OGH zur Höhe einer Geldbuße nach dem Kartellgesetz

Benn-Ibler Rechtsanwälte

Der Oberste Gerichtshof (OGH) hatte in einer seiner jüngsten Entscheidungen über die Höhe einer Geldbuße wegen verbotener Durchführung eines Zusammenschlusses iSd Kartellrechts zu entscheiden.

Ziel der Geldbußen nach dem Kartellgesetz sind präventive und repressive Zwecke. Dies erfordert, um die gewünschte abschreckende Wirkung zu erzielen, eine gewisse angemessene Höhe.

Im gegenständlichen Fall beantragte die Bundeswettbewerbsbehörde ua die Verhängung einer angemessenen Geldbuße. Eine Tochtergesellschaft der Antragsgegnerin mietete bei ihr Geschäftsflächen zum Betrieb eines Lebensmitteleinzelhandels. Im ersten Rechtsgang klärte der OGH abschließend, dass diese Anmietung einen anmeldepflichtigen Zusammenschluss nach dem Kartellgesetz verwirklichte und die Antragsgegnerin, die in einer wirtschaftlichen Einheit mit der am Zusammenschluss beteiligten Tochtergesellschaft stand und an der Zuwiderhandlung konkret mitwirkte auch gegen das kartellrechtliche Durchführungsverbot verstieß. Im zweiten Rechtsgang war nur mehr die Bemessung der Geldbuße gegenständlich.

Das Kartellgericht verhängte in der Folge über die Antragsgegnerin eine Geldbuße iHv EUR 1,5 Mio. Der Oberste Gerichtshof als Kartellobergericht verhängte nun infolge der Rekurse der Bundeswettbewerbsbehörde und des Bundeskartellanwalts eine Geldbuße iHv EUR 70 Mio.

In der Vergangenheit stellte der Oberste Gerichtshof bereits mehrfach klar, dass zu einer wirksamen Bekämpfung etwaiger Kartellverstöße es notwendig ist, Geldbußen in einer gewissen Höge zu verhängen, wie es vergleichbar auf Unionsebene und in weiteren Mitgliedsstaaten der Europäischen Union üblich ist.

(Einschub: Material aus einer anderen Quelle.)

/-- Stage an image into the inactive slot (R514): a failing check or read-back leaves the slot erased. At the
acting lighthouse, firmware of a new version raises the admitted pair first, and once staged its rollout begins (R58, R60). Answers the status. -/
def Units.stage (u : Units) (kind : Nat) (i : UpImage) (same : Bool) : Units × Nat :=
  let new := match i with
    | .fw f => if kind = 1 && f.sigKey = u.lamp.fuses.root && u.lamp.fuses.fwFloor ≤ f.svn then some f.version else none
    | .cfg _ => none
  let u := match new with | some v => u.raisePair v | none => u
  let st := u.upCheck kind i
  let st := if st = St.OK && !same then St.READBACK_MISMATCH else st
  let ok := decide (st = St.OK)
  let n := u.lamp.nor
  let n := match i with
    | .fw f =>
      if kind = 0 then { n with fsbl := setSlot n.fsbl (!u.lamp.fsblSlot) (if ok then some f else none), bootFsbl := if ok then !u.lamp.fsblSlot else n.bootFsbl }
      else if kind = 1 then
        { n with rt := setSlot n.rt (!u.lamp.fwSlot) (if ok then some f else none), bootRt := if ok then !u.lamp.fwSlot else n.bootRt,
                 trial := if ok then 1 else if n.trial = 1 then 0 else n.trial }
      else n
    | .cfg x => if kind = 2 then { n with cfg := setSlot n.cfg (!u.lamp.cfgSlot) (if ok then some x else none) } else n
  let n := if !ok && kind = 1 && u.lamp.nor.trial = 1 then { n with bootRt := u.lamp.fwSlot } else n
  let u := u.upLamp fun l => { l with nor := n, updState := if ok then 2 else 0, updKind := kind, updLast := st }
  (match new with | some v => if ok then u.startRollout v else u | none => u, st)

/-- LAMP_UPDATE (0x0202): `i` is the image in the region, `same` whether the read-back's digest agrees. In recovery only a configuration image (R510);
no NOR erase starts while PWR_FAIL is asserted (R538). -/
def lampUpdate (c : Sys2Proof.Cmd) (kind region off len : Nat) (i : UpImage) (same : Bool) (u : Units) : Units :=
  u.lampOp c 0x0202 fun u =>
    let room := match NMap.find u.mantle.regions region with | some r => r.typ = 8 && off + len ≤ r.pages.length * pageBytes | none => false
    if 3 ≤ kind || !room then u.lampNo c 0x0202 St.BAD_PARAM
    else if u.lamp.state = 4 && kind ≠ 2 then u.lampNo c 0x0202 St.BAD_STATE
    else if u.pwr.fail || u.lamp.updState = 3 || u.lamp.updState = 4 then u.lampNo c 0x0202 St.BUSY_RETRY
    else
      let r := u.stage kind i same
      if r.2 = St.OK then r.1.done c 0x000 0x0202 St.OK else r.1.lampNo c 0x0202 r.2

/-! Activation (R515-R517) -/

/-- LAMP_ACTIVATE (0x0203): command taking stops; the quiesce point is awaited. -/
def lampActivate (c : Sys2Proof.Cmd) (u : Units) : Units :=
  u.lampOp c 0x0203 fun u =>
    if u.lamp.act.isSome || u.role.rollAct then u.lampNo c 0x0203 St.BUSY_RETRY
    else if !u.mayActivate then u.lampNo c 0x0203 St.BAD_STATE
    else u.freezeAct.upLamp fun l => { l with act := some c }

/-- The quiesce point (R515): no command runs but the activation, nothing drains, no role is held, no recovery is in RESTORE here, no journal entry is in
flight. -/
def Units.quiet (u : Units) : Bool :=
  (u.ring.running.all fun r => match u.lamp.act with | some c => r.ring = c.ring && r.tag = c.tag | none => false) && u.drains.isEmpty &&
    (u.role.role.all fun r => !r.2.holding) && ((NMap.vals u.rcv.mem).all fun x => !(x.open_ && x.point.isSome && !x.readySent)) &&
    (u.tal.writes.all fun w => w.kind ≠ 2)

/-- Take the command at the head of a ring held by an activation: one that the new firmware cannot parse, by ring and tag, completes with
UNSUPPORTED_AFTER_ACTIVATION (R460). -/
def Units.takeHeld (u : Units) (n : Nat) (bad : List (Nat × Nat)) : Units :=
  let d := u.desc n
  match d.q with
  | .cmd e :: r =>
    if bad.contains (n, e.tag) && !e.poison && e.gen = d.gen && (d.enable || d.draining) && (u.desc d.pair).room then
      let u := u.setDesc n { d with q := r, cons := wrapW 32 (d.cons + 1) }
      let cr := u.desc d.pair
      let u := (u.setDesc d.pair { cr with reserved := cr.reserved + 1 }).count 0x210100
      u.refuseEntry n e d.cons St.UNSUPPORTED_AFTER_ACTIVATION
    else u.takeOne n
  | _ => u

/-- The commands held by an activation are taken in ring order. -/
def Units.unfreeze (u : Units) (bad : List (Nat × Nat)) : Units :=
  let u : Units := { u with ring := { u.ring with frozen := false } }
  ((u.ring.desc.filter fun d => d.2.kind = 0).map (·.1)).foldl (fun u n => Nat.repeat (fun u => Units.takeHeld u n bad) (u.desc n).q.length u) u

/-- The activation has ended: LAMP_ACTIVATE completes, or the step of a rollout is answered (R60). -/
def Units.actEnd (u : Units) (act : Option Sys2Proof.Cmd) (status : Nat) : Units :=
  match act with
  | some c => if status = St.OK then u.done c 0x000 0x0203 St.OK else u.lampNo c 0x0203 status
  | none => u.rollAnswer status

/-- QUIESCE_POINT_REACHED (R516, R460): the runtime switches; when the new firmware reports ready (`ready`), it takes the held commands but those it cannot
parse (`bad`, ring and tag), and the activation is complete. -/
def quiescePointReached (ready : Bool) (bad : List (Nat × Nat)) (u : Units) : Units :=
  if u.lamp.updState ≠ 3 || !u.quiet then u
  else
    let b := u.lamp.nor.bootRt
    let img := slotOf u.lamp.nor.rt b
    let act := u.lamp.act
    let u := u.upLamp fun l => { l with updState := 4, fwSlot := b, nor := { l.nor with trial := 2 } }
    if !ready then u
    else
      let u := u.upLamp fun l =>
        { l with updState := 5, state := 3, updLast := St.OK, act := none, fw := img,
                 actLog := l.actLog ++ (match img with | some f => [(f.version, f.digest)] | none => []) }
      ((u.count 0x110).actEnd act St.OK).unfreeze bad

/-- QUIESCE_TIMEOUT (R515): the activation is abandoned and the held commands go to the old firmware. -/
def quiesceTimeout (u : Units) : Units :=
  if u.lamp.updState ≠ 3 then u
  else ((u.upLamp fun l => { l with act := none, updState := 2, state := 3, updLast := St.BUSY_RETRY }).actEnd u.lamp.act St.BUSY_RETRY).unfreeze []

/-- Ask for a full T3 reset (R31). -/
def Units.askReset (u : Units) : Units := u.emit (.bus 9 [u.self])

/-- ACTIVATION_READY_TIMEOUT (R516): 500 ms without a report of readiness; the next start runs the previous slot. -/
def activationReadyTimeout (u : Units) : Units := if u.lamp.updState = 4 then u.askReset else u

/-- TRIAL_COMMIT_TIMER (R517): the trial slot is committed, and the floor that its header asks for is fused. -/
def trialCommitTimer (u : Units) : Units :=
  if u.lamp.nor.trial ≠ 2 || u.lamp.state ≠ 3 then u
  else
    let f := match u.lamp.fw with | some f => f.floor | none => 0
    u.upLamp fun l =>
      { l with nor := { l.nor with trial := 0 }, updState := if l.updState = 5 then 0 else l.updState, fuses := { l.fuses with fwFloor := max l.fuses.fwFloor f } }

/-- TRIAL_START_TIMEOUT (R517): a start under a trial slot that is not RUNNING after 10 s is given up; the next one falls back. -/
def trialStartTimeout (u : Units) : Units := if u.lamp.nor.trial = 2 && u.lamp.state ≠ 3 && u.lamp.updState ≠ 4 then u.askReset else u

/-! Calibration (R520, R521) -/

/-- A set's fields from its 4,096 bytes (Table 22-9); none where the magic, version, origin, channel count or CRC-32C is wrong. -/
def calParse (b : List Nat) : Option CalSet :=
  let at_ := fun (o n : Nat) => leNat ((b.drop o).take n)
  let n := at_ 6 2
  if at_ 0 4 ≠ 0x4C414347 || at_ 4 1 ≠ 1 || 1 < at_ 5 1 || n = 0 || 128 < n || at_ 4092 4 ≠ crc32c (b.take 4092) then none
  else
    some { gains := (List.range n).map fun k => (at_ (256 + 16 * k + 4) 4, at_ (256 + 16 * k + 8) 4), weights4 := elemsOf 4 8 ((b.drop 16).take 32),
           weights5 := elemsOf 4 8 ((b.drop 48).take 32), idle4 := at_ 80 4, idle5 := at_ 84 4, origin := at_ 5 1, seq := at_ 4064 8,
           digest := Config.sha384 (b.take 3968) % 2 ^ 128 }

Ausgehend des Konzernumsatz des vorangegangenen Geschäftsjahres betrug die Strafrahmenobergrenze mehr als EUR 9 Mrd, mithin 10 Prozent des Umsatzes im vorangegangenen Geschäftsjahr.

Die Festsetzung der Geldbuße ist eine Ermessensentscheidung, bei der neben den gesetzlich aufgezählten Bemessungsfaktoren, die Umstände des Einzelfalls und auch der Kontext der Zuwiderhandlung zu berücksichtigen sind. Bei der Ausmessung der Geldbuße berücksichtigte der OGH unter anderem den insoweit bloßen Verstoß gegen eine Formvorschrift, als auch das Zuwiderhandeln gegen das Durchführungsverbot ohne Erfüllung eines Untersagungstatbestands, die Dauer der Zuwiderhandlung von mehr als vier Jahren, die fehlende Bereicherung der Antragsgegnerin, ihre hohe wirtschaftliche Leistungsfähigkeit, den geringen Umfang des betroffenen Markts, die hohen Marktanteile der beteiligten Unternehmen und die Mitwirkung der Antragsgegnerin an der Aufklärung der Rechtsverletzung.